How does $\| \nabla u \|_{L^2}^2 \leq C \|\nabla u \|_{L^2}$ imply $\| u\|_{W^{1,2}}^2 \leq \| u\|_{W^{1,2}}$?

Question

So I'm working on some notes and I found this inequality that I really can't make sense of it. This is what is going on:

Let $u \in W_0^{1,2}$ and let $f \in L^2$ both on some $\Omega \subseteq \mathbb{R}^n$ open and bounded. If $$ \int |\nabla u|^2 \leq \int |fu|$$ then $$ \|\nabla u \|_{L^2}^2=\int |\nabla u|^2 \leq (Holder) \leq \|f\|_{L^2} \| u \|_{L^2} \leq (Poincaré) \leq C \|f\|_{L^2} \| \nabla u \|_{L^2}$$ for some constant C. For some reason from this we get $$ \| u \|_{W_0^{1,2}}^2 \leq C \|f \| \| u \|_{W_0^{1,2}}$$ but I don't get why there is this implication.

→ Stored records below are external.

-- ==== Sys2Proof/Tests/Slice0.lean ====
section
/-! SUPPORT. Tests: decoding of words written out from the encodings of 30_encoding.md R52,
well-formedness smoke tests, one-step tests whose expected results are the vectors V<n> of
95_test_vectors.md (R = 32768), and for each statement with hypotheses a witness of them. -/

namespace Sys2Proof.Tests

open Sys2Proof Sys2Proof.Machine Sys2Proof.Claims

/-! ### Helpers -/

/-- The reset state with words loaded at heap index 0 (95_test_vectors.md). -/
def prog (ws : List Word) : State := { State.reset with heap := Memory.loadWords [] 0 ws }

/-- The same with words loaded at index k and pc there. -/
def progAt (k : Nat) (ws : List Word) : State :=
  { State.reset with heap := Memory.loadWords [] k ws, pc := BitVec.ofNat 16 k }

/-- Register i set to v. -/
def withReg (i : Fin 8) (v : Word) (s : State) : State := s.setReg i v

/-- One field of the state after one step. -/
def after {α : Type} (f : State → α) (s : State) : Option α :=
  match step s with
  | .next t => some (f t)
  | .fault _ => none
  | .refused _ => none

/-- Cause and info of the trap of a state. -/
def cause (s : State) : Option (TrapCause × Option Word) := s.trap.map fun r => (r.cause, r.info)

/-! ### Decoding: each row's words, bit by bit (the opcode word is the row's number, R50) -/

theorem test_decode_halt : decode [0b0000000000000000#16, 7, 7, 7] = .ok .halt := by decide
theorem test_decode_set : decode [0b0000000000000001#16, 32768, 5, 77] = .ok (.set 32768 5) := by
  decide
theorem test_decode_push : decode [0b0000000000000010#16, 300, 0, 0] = .ok (.push 300) := by decide
theorem test_decode_pop : decode [0b0000000000000011#16, 32769, 0, 0] = .ok (.pop 32769) := by
  decide
theorem test_decode_eq :
    decode [0b0000000000000100#16, 32768, 32769, 4] = .ok (.eq 32768 32769 4) := by decide
theorem test_decode_gt : decode [0b0000000000000101#16, 32768, 5, 3] = .ok (.gt 32768 5 3) := by
  decide
theorem test_decode_jmp : decode [0b0000000000000110#16, 100, 0, 0] = .ok (.jmp 100) := by decide
theorem test_decode_jt : decode [0b0000000000000111#16, 32768, 3, 0] = .ok (.jt 32768 3) := by
  decide
theorem test_decode_jf : decode [0b0000000000001000#16, 32768, 20, 0] = .ok (.jf 32768 20) := by
  decide
theorem test_decode_add :
    decode [0b0000000000001001#16, 32768, 32769, 4] = .ok (.add 32768 32769 4) := by decide
theorem test_decode_mult :
    decode [0b0000000000001010#16, 32768, 1234, 5678] = .ok (.mult 32768 1234 5678) := by decide
theorem test_decode_mod :
    decode [0b0000000000001011#16, 32768, 100, 7] = .ok (.mod 32768 100 7) := by decide
theorem test_decode_and :
    decode [0b0000000000001100#16, 32768, 32527, 4080] = .ok (.and 32768 32527 4080) := by decide
theorem test_decode_or :
    decode [0b0000000000001101#16, 32768, 32527, 4080] = .ok (.or 32768 32527 4080) := by decide
theorem test_decode_not :
    decode [0b0000000000001110#16, 32768, 21845, 0] = .ok (.not 32768 21845) := by decide
theorem test_decode_rmem : decode [0b0000000000001111#16, 32768, 5, 0] = .ok (.rmem 32768 5) := by
  decide
theorem test_decode_wmem : decode [0b0000000000010000#16, 5, 73, 0] = .ok (.wmem 5 73) := by decide
theorem test_decode_call : decode [0b0000000000010001#16, 6, 0, 0] = .ok (.call 6) := by decide
theorem test_decode_ret : decode [0b0000000000010010#16, 1, 2, 3] = .ok .ret := by decide
theorem test_decode_out : decode [0b0000000000010011#16, 65, 0, 0] = .ok (.out 65) := by decide
theorem test_decode_in : decode [0b0000000000010100#16, 32768, 0, 0] = .ok (.inp 32768) := by decide
theorem test_decode_noop : decode [0b0000000000010101#16, 0, 0, 0] = .ok .noop := by decide

/-- V21, V22, V24, V26, V27, V29: the decoder's refusals. -/
theorem test_decode_errors :
    decode [22, 0, 0, 0] = .error (.invalid 22) ∧ decode [65535, 0, 0, 0] = .error (.invalid 65535) ∧
      decode [19] = .error (.parameterMissing 19) ∧
      decode [1, 32768] = .error (.parameterMissing 1) ∧
      decode [9, 32768, 1] = .error (.parameterMissing 9) ∧ decode [] = .error .empty := by decide

/-- The table's numbering: the first word lowest, operand words of zeros above nbits. -/
theorem test_table_words :
    decodeTableWord 16 9 = some (.add 0 0 0) ∧
      decodeTableWord 64 (9 + 32768 * 2 ^ 16 + 32769 * 2 ^ 32 + 4 * 2 ^ 48) =
        some (.add 32768 32769 4) ∧
      decodeTableWord 16 22 = none := by decide

/-- Each row of the table, as the first instruction after reset, is what the step fetches. -/
theorem test_withFetchWord_fetches :
    (List.range 22).all
      (fun op => decode (fetch (State.reset.withFetchWord 16 op)) == decode [BitVec.ofNat 16 op, 0, 0, 0])
      = true := by decide

/-! ### Well-formedness: an ill-formed term for each check -/

theorem test_wellFormed_literal_destination : (Instr.set 5 7).wellFormed = false := by decide
theorem test_wellFormed_high_destination : (Instr.pop 32776).wellFormed = false := by decide
theorem test_wellFormed_first_source : (Instr.jmp 32776).wellFormed = false := by decide
theorem test_wellFormed_second_source : (Instr.wmem 0 40000).wellFormed = false := by decide
theorem test_wellFormed_source_b : (Instr.add 32768 65535 1).wellFormed = false := by decide
theorem test_wellFormed_source_c : (Instr.add 32768 1 65535).wellFormed = false := by decide
theorem test_wellFormed_accepts :
    (Instr.add 32775 32775 32767).wellFormed = true ∧ Instr.ret.wellFormed = true := by decide

/-! ### Operands (V1 to V11) -/

/-- The registers of V4: each names the next, the last holds 99. -/
def chain (last : Word) : RegFile :=
  #v[32769, 32770, 32771, 32772, 32773, 32774, 32775, last]

theorem test_resolve_literal_and_invalid :
    resolve State.reset.x 32767 = .ok 32767 ∧
      resolve State.reset.x 32776 = .error (.raise .addressingViolation (some 32776)) := by decide
theorem test_resolve_chain :
    resolve (chain 99) 32768 = .ok 99 ∧
      resolve (chain 32768) 32768 = .error (.raise .registerCycle (some 32768)) ∧
      resolve (chain 40000) 32775 = .error (.raise .addressingViolation (some 40000)) := by decide
theorem test_regWrite_bad_address :
    regWrite 5 1 State.reset = .error (.raise .addressingViolation (some 5)) ∧
      regWrite 32768 40000 State.reset = .error (.raise .addressingViolation (some 40000)) := by
  decide
theorem test_rawRead :
    rawRead 12 (progAt 12 [7]) = .ok 7 ∧
      rawRead 32769 (withReg 1 12 State.reset) = .ok 12 ∧
      rawRead 32776 State.reset = .error (.raise .addressingViolation (some 32776)) := by decide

Attempt: We know by definition that $\| u \|_{W^{1,2}} = \| u \|_{L^2} + \| \nabla u \|_{L^2}$. Also from $$ \|\nabla u \|_{L^2}^2 \leq C \|f\|_{L^2} \| \nabla u \|_{L^2}$$ we can add $\| u \|_{L^2}$ on both sides getting $$ \|u\|_{L^2} + \|\nabla u \|_{L^2}^2 \leq C \|f\|_{L^2} \| \nabla u \|_{L^2} + \| u \|_{L^2} \leq C \| u \|_{W_0^{1,2}} $$ but how do I get the $W_0^{1,2}$ norm squared? Thank you!

Answer 1

You have to use the Poincaré inequality again. This gives
$$\lVert u\rVert_{L^2}^2\le C_1\lVert \nabla u\rVert^2_{L^2}\le C_2\lVert f\rVert_{L^2}\lVert \nabla u\rVert_{L^2}, $$ so $\lVert u\rVert_{L^2}^2 + \lVert \nabla u\rVert^2_{L^2}\le C_3\lVert f\rVert_{L^2}\lVert \nabla u\rVert_{L^2}$, for some big enough constant $C_3>0$. This is the inequality you wanted.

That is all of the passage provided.